» **Problem to solve**
Please repeat the records exactly from their first line, finishing at the line containing "(43_checksum.md R192). -/" and including it.

Saved entries
-- ==== Sys2Proof/Machine/Checksum.lean ====
section
/-! DEFINITION. The checksum generator's commands CSUM_CLEAR and CSUM_FOLD (43_checksum.md). -/

namespace Sys2Proof.Machine

/-- CSUM_CLEAR (43_checksum.md R192). -/
def execCsumClear (s : State) : Host.Outcome State Fault Refusal :=
  command (fun t => { t with csum := 0x00, done := true }) s

/-- CSUM_FOLD b (43_checksum.md R193). -/
def execCsumFold (b : Byte) (s : State) : Host.Outcome State Fault Refusal :=
  command (fun t => { t with csum := t.csum ^^^ b, done := true }) s

end Sys2Proof.Machine
end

» **Task answer**
-- ==== Sys2Proof/Machine/Checksum.lean ====
section
/-! DEFINITION. The checksum generator's commands CSUM_CLEAR and CSUM_FOLD (43_checksum.md). -/

namespace Sys2Proof.Machine

/-- CSUM_CLEAR (43_checksum.md R192). -/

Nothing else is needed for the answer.